• _Assignment_:
Once the line containing "(owed = 0 ∧ ∃ ops', px" is found in the records below, return it and each following line exactly, up to and including the line containing "exact ⟨rfl, _, he, hops, .inl", and nothing else.
[Provided data — start]
/-- The operations of an image cover its pixels, and those pending before it (41_encoder.md R114). -/
theorem covered_imageOps {m : DeltaMode} {todo : List Pixel} {q : Registers} (hr : q.run.toNat ≤ 61)
    (h : todo = [] → q.run = 0) : ((imageOps m todo q).map coveredPixels).sum = q.run.toNat + todo.length := by
  induction todo generalizing q with
  | nil => rw [h rfl]; rfl
  | cons px todo ih =>
    have one := Registers.covered_ops (m := m) (last := todo.isEmpty) (px := px) hr
    have rest := ih (Registers.next_run_le (last := todo.isEmpty) (px := px) hr) Registers.next_run_of_isEmpty
    rw [imageOps, List.map_append, List.sum_append, rest, List.length_cons]
    omega

/-! Lengths (41_encoder.md R114(e)). -/

/-- An operation has a byte for every 62 pixels it covers, and at most 5 for each. -/
theorem length_encode_by_covered {i : Instr} (h : i.WellFormed) :
    coveredPixels i ≤ 62 * (encode i).length ∧ (encode i).length ≤ 5 * coveredPixels i := by
  cases i
  case run k =>
    obtain ⟨lo, hi⟩ := wellFormed_run_iff.mp h
    rw [length_encode]
    simp only [Instr.tag, TagClass.length, coveredPixels]
    omega
  all_goals
    rw [length_encode]
    exact ⟨Nat.le_of_ble_eq_true rfl, Nat.le_of_ble_eq_true rfl⟩

theorem length_flatMap_encode_by_covered {ops : List Instr} (h : ∀ i ∈ ops, i.WellFormed) :
    (ops.map coveredPixels).sum ≤ 62 * (ops.flatMap encode).length ∧
      (ops.flatMap encode).length ≤ 5 * (ops.map coveredPixels).sum := by
  induction ops with
  | nil => exact ⟨Nat.le_refl 0, Nat.le_refl 0⟩
  | cons i ops ih =>
    obtain ⟨wf, rest⟩ := List.forall_mem_cons.mp h
    have one := length_encode_by_covered wf
    have more := ih rest
    simp only [List.map_cons, List.sum_cons, List.flatMap_cons, List.length_append]
    omega

/-! A uniform image (41_encoder.md R114(f)). -/

/-- The bytes of k repeats of PREV: full RUNs, and one for the remainder. -/
def runBytes (k : Nat) : List Byte :=
  List.replicate (k / 62) 0xfd#8 ++ if k % 62 = 0 then [] else [BitVec.ofNat 8 (0xc0 + (k % 62 - 1))]

theorem runBytes_add_full (k : Nat) : runBytes (62 + k) = encode (.run 62) ++ runBytes k := by
  rw [runBytes, Nat.add_div_left _ (by decide), Nat.add_mod_left, List.replicate_succ]
  rfl

theorem runBytes_of_lt {k : Nat} (lo : 1 ≤ k) (hi : k < 62) : runBytes k = encode (.run k) := by
  rw [runBytes, Nat.div_eq_of_lt hi, Nat.mod_eq_of_lt hi, if_neg (by omega), encode_run_eq lo (by omega)]
  rfl

theorem imageOps_uniform {m : DeltaMode} {p : Pixel} {n : Nat} {run : BitVec 6} {cache : Cache} (hr : run.toNat ≤ 61)
    (h : n = 0 → run = 0) :
    (imageOps m (List.replicate n p) ⟨p, run, cache⟩).flatMap encode = runBytes (run.toNat + n) := by
  induction n generalizing run with
  | zero => rw [h rfl]; rfl
  | succ n ih =>
    have counted := toNat_count_succ hr
    have isLast : (List.replicate n p).isEmpty = decide (n = 0) := by cases n <;> rfl
    rw [List.replicate_succ, imageOps, isLast, List.flatMap_append]
    cases hf : Registers.runEnds (decide (n = 0)) ⟨p, run, cache⟩
    · obtain ⟨notFull, more⟩ := Registers.runEnds_eq_false_iff.mp hf
      have notFull : run.toNat + 1 ≠ 62 := counted ▸ notFull
      have more : n ≠ 0 := of_decide_eq_false more
      rw [Registers.ops_of_extends m rfl hf, Registers.next_of_extends rfl hf, List.flatMap_nil, List.nil_append,
        ih (run := run + 1) (by omega) (absurd · more), counted]
      exact congrArg runBytes (by omega)
    · have ends : run.toNat + 1 = 62 ∨ n = 0 :=
        (Registers.runEnds_iff.mp hf).imp counted.symm.trans of_decide_eq_true
      rw [Registers.ops_of_ends m rfl hf, Registers.next_of_ends rfl hf, ih (Nat.zero_le _) (fun _ => rfl), counted]
      rw [List.flatMap_singleton]
      by_cases full : run.toNat + 1 = 62
      · rw [show run.toNat + (n + 1) = 62 + n by omega, full, runBytes_add_full]
        simp
      · obtain rfl := ends.resolve_left full
        rw [runBytes_of_lt (k := run.toNat + (0 + 1)) (by omega) (by omega)]
        simp [runBytes]

/-! Decoding the list (42_decoder.md R132): how far a decoder that has seen the same pixels is ahead of the encoder. -/

/-- The decoder's owed repeats and the operations it has not read, when it holds the encoder's PREV and CACHE. With a run pending
in the encoder the decoder has read that run already, and owes what the run will still grow by. -/
def InStep (m : DeltaMode) (todo : List Pixel) (q : Registers) (owed : Nat) (ops : List Instr) : Prop :=
  q.run.toNat = 0 ∧ owed = 0 ∧ ops = imageOps m todo q ∨
  0 < q.run.toNat ∧ imageOps m todo q = .run (q.run.toNat + owed) :: ops

/-- While a run is pending the next operation is a RUN at least as long (41_encoder.md R99 to R101). -/
theorem imageOps_of_pending {m : DeltaMode} {todo : List Pixel} {q : Registers} (pos : 0 < q.run.toNat)
    (hr : q.run.toNat ≤ 61) (h : todo ≠ []) :
    ∃ k ops, imageOps m todo q = .run k :: ops ∧ q.run.toNat ≤ k ∧ k ≤ 62 := by
  induction todo generalizing q with
  | nil => exact absurd rfl h
  | cons px todo ih =>
    have counted := toNat_count_succ hr
    rw [imageOps]
    by_cases he : px = q.prev
    · cases hf : q.runEnds todo.isEmpty
      · obtain ⟨-, notLast⟩ := Registers.runEnds_eq_false_iff.mp hf
        have more : todo ≠ [] := fun e => by
          rw [e] at notLast
          cases notLast
        have le := Registers.next_run_le (last := todo.isEmpty) (px := px) hr
        rw [Registers.ops_of_extends m he hf]
        rw [Registers.next_of_extends he hf] at le ⊢
        obtain ⟨k, ops, hops, lo, hi⟩ := ih (show 0 < (q.run + 1).toNat by omega) le more
        exact ⟨k, ops, hops, Nat.le_trans (by dsimp only; omega) lo, hi⟩
      · rw [Registers.ops_of_ends m he hf]
        exact ⟨_, _, rfl, by omega, by omega⟩
    · rw [Registers.ops_of_different m he, if_pos pos]
      exact ⟨_, _, rfl, Nat.le_refl _, by omega⟩

/-- A decoder step keeps in step with the encoder: it repeats PREV, or reads a RUN, or the operation tag_mux selected. -/
theorem InStep.next {m : DeltaMode} {px : Pixel} {todo : List Pixel} {q : Registers} {owed : Nat} {ops : List Instr}
    (hr : q.run.toNat ≤ 61) (h : InStep m (px :: todo) q owed ops) :
    (px = q.prev ∧ 0 < owed ∧ InStep m todo (q.next todo.isEmpty px) (owed - 1) ops) ∨
    (owed = 0 ∧ ∃ k ops', px = q.prev ∧ ops = .run k :: ops' ∧ (Instr.run k).WellFormed ∧
      InStep m todo (q.next todo.isEmpty px) (k - 1) ops') ∨
    (owed = 0 ∧ ∃ ops', px ≠ q.prev ∧ ops = tagMux m px q.prev q.cache :: ops' ∧
      InStep m todo (q.next todo.isEmpty px) 0 ops') := by
  have counted := toNat_count_succ hr
  rw [InStep, imageOps] at h
  by_cases he : px = q.prev
  · cases hf : q.runEnds todo.isEmpty
    · have le := Registers.next_run_le (last := todo.isEmpty) (px := px) hr
      rw [Registers.ops_of_extends m he hf] at h
      rw [Registers.next_of_extends he hf] at h le ⊢
      obtain ⟨-, notLast⟩ := Registers.runEnds_eq_false_iff.mp hf
      have more : todo ≠ [] := fun e => by
        rw [e] at notLast
        cases notLast
      obtain ⟨k, ops', hops', lo, hi⟩ := imageOps_of_pending (m := m) (q := ⟨px, q.run + 1, q.cache⟩)
        (show 0 < (q.run + 1).toNat by omega) le more
      have lo : q.run.toNat + 1 ≤ k := counted ▸ lo
      have ahead (owed : Nat) (hk : k = q.run.toNat + 1 + owed) :
          InStep m todo ⟨px, q.run + 1, q.cache⟩ owed ops' :=
        .inr ⟨show 0 < (q.run + 1).toNat by omega, by rw [hops', hk, ← counted]⟩
      rw [List.nil_append, hops'] at h
      obtain ⟨zero, rfl, rfl⟩ | ⟨pos, hops⟩ := h
      · exact .inr (.inl ⟨rfl, k, ops', he, rfl, wellFormed_run_iff.mpr (by omega), ahead (k - 1) (by omega)⟩)
      · obtain ⟨head, rfl⟩ := List.cons.inj hops
        have grows := Instr.run.inj head
        exact .inl ⟨he, by omega, ahead (owed - 1) (by omega)⟩
    · rw [Registers.ops_of_ends m he hf] at h
      rw [Registers.next_of_ends he hf] at h ⊢
      obtain ⟨zero, rfl, hops⟩ | ⟨pos, hops⟩ := h
      · exact .inr (.inl ⟨rfl, _, _, he, hops, wellFormed_run_iff.mpr (by omega), .inl ⟨rfl, by omega, rfl⟩⟩)
      · obtain ⟨head, rfl⟩ := List.cons.inj hops
        have one := Instr.run.inj head
        exact .inl ⟨he, by omega, .inl ⟨rfl, by omega, rfl⟩⟩
  · rw [Registers.ops_of_different m he] at h
    rw [Registers.next_of_different he] at h ⊢
    refine .inr (.inr ?_)
    obtain ⟨zero, rfl, hops⟩ | ⟨pos, hops⟩ := h
    · rw [if_neg (by omega)] at hops
      exact ⟨rfl, _, he, hops, .inl ⟨rfl, rfl, rfl⟩⟩
    · rw [if_pos pos] at hops
      obtain ⟨head, rfl⟩ := List.cons.inj hops
      have none := Instr.run.inj head
      exact ⟨by omega, _, he, rfl, .inl ⟨rfl, rfl, rfl⟩⟩

theorem InStep.ops_of_done {m : DeltaMode} {q : Registers} {owed : Nat} {ops : List Instr} (h : InStep m [] q owed ops) :
    ops = [] := by
  obtain ⟨-, -, hops⟩ | ⟨-, hops⟩ := h
  · exact hops
  · cases hops

end Sys2Proof.Machine

/-! SUPPORT. A whole ENCODE (41_encoder.md R95 to R114, 20_memory.md R58): acceptance and header, one step for each pixel, end marker. -/

namespace Sys2Proof.Machine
[Provided data — finish]
• _Written solution_:
    (owed = 0 ∧ ∃ ops', px ≠ q.prev ∧ ops = tagMux m px q.prev q.cache :: ops' ∧
      InStep m todo (q.next todo.isEmpty px) 0 ops') := by
  have counted := toNat_count_succ hr
  rw [InStep, imageOps] at h
  by_cases he : px = q.prev
  · cases hf : q.runEnds todo.isEmpty
    · have le := Registers.next_run_le (last := todo.isEmpty) (px := px) hr
      rw [Registers.ops_of_extends m he hf] at h
      rw [Registers.next_of_extends he hf] at h le ⊢
      obtain ⟨-, notLast⟩ := Registers.runEnds_eq_false_iff.mp hf
      have more : todo ≠ [] := fun e => by
        rw [e] at notLast
        cases notLast
      obtain ⟨k, ops', hops', lo, hi⟩ := imageOps_of_pending (m := m) (q := ⟨px, q.run + 1, q.cache⟩)
        (show 0 < (q.run + 1).toNat by omega) le more
      have lo : q.run.toNat + 1 ≤ k := counted ▸ lo
      have ahead (owed : Nat) (hk : k = q.run.toNat + 1 + owed) :
          InStep m todo ⟨px, q.run + 1, q.cache⟩ owed ops' :=
        .inr ⟨show 0 < (q.run + 1).toNat by omega, by rw [hops', hk, ← counted]⟩
      rw [List.nil_append, hops'] at h
      obtain ⟨zero, rfl, rfl⟩ | ⟨pos, hops⟩ := h
      · exact .inr (.inl ⟨rfl, k, ops', he, rfl, wellFormed_run_iff.mpr (by omega), ahead (k - 1) (by omega)⟩)
      · obtain ⟨head, rfl⟩ := List.cons.inj hops
        have grows := Instr.run.inj head
        exact .inl ⟨he, by omega, ahead (owed - 1) (by omega)⟩
    · rw [Registers.ops_of_ends m he hf] at h
      rw [Registers.next_of_ends he hf] at h ⊢
      obtain ⟨zero, rfl, hops⟩ | ⟨pos, hops⟩ := h
      · exact .inr (.inl ⟨rfl, _, _, he, hops, wellFormed_run_iff.mpr (by omega), .inl ⟨rfl, by omega, rfl⟩⟩)
      · obtain ⟨head, rfl⟩ := List.cons.inj hops
        have one := Instr.run.inj head
        exact .inl ⟨he, by omega, .inl ⟨rfl, by omega, rfl⟩⟩
  · rw [Registers.ops_of_different m he] at h
    rw [Registers.next_of_different he] at h ⊢
    refine .inr (.inr ?_)
    obtain ⟨zero, rfl, hops⟩ | ⟨pos, hops⟩ := h
    · rw [if_neg (by omega)] at hops
      exact ⟨rfl, _, he, hops, .inl ⟨rfl, rfl, rfl⟩⟩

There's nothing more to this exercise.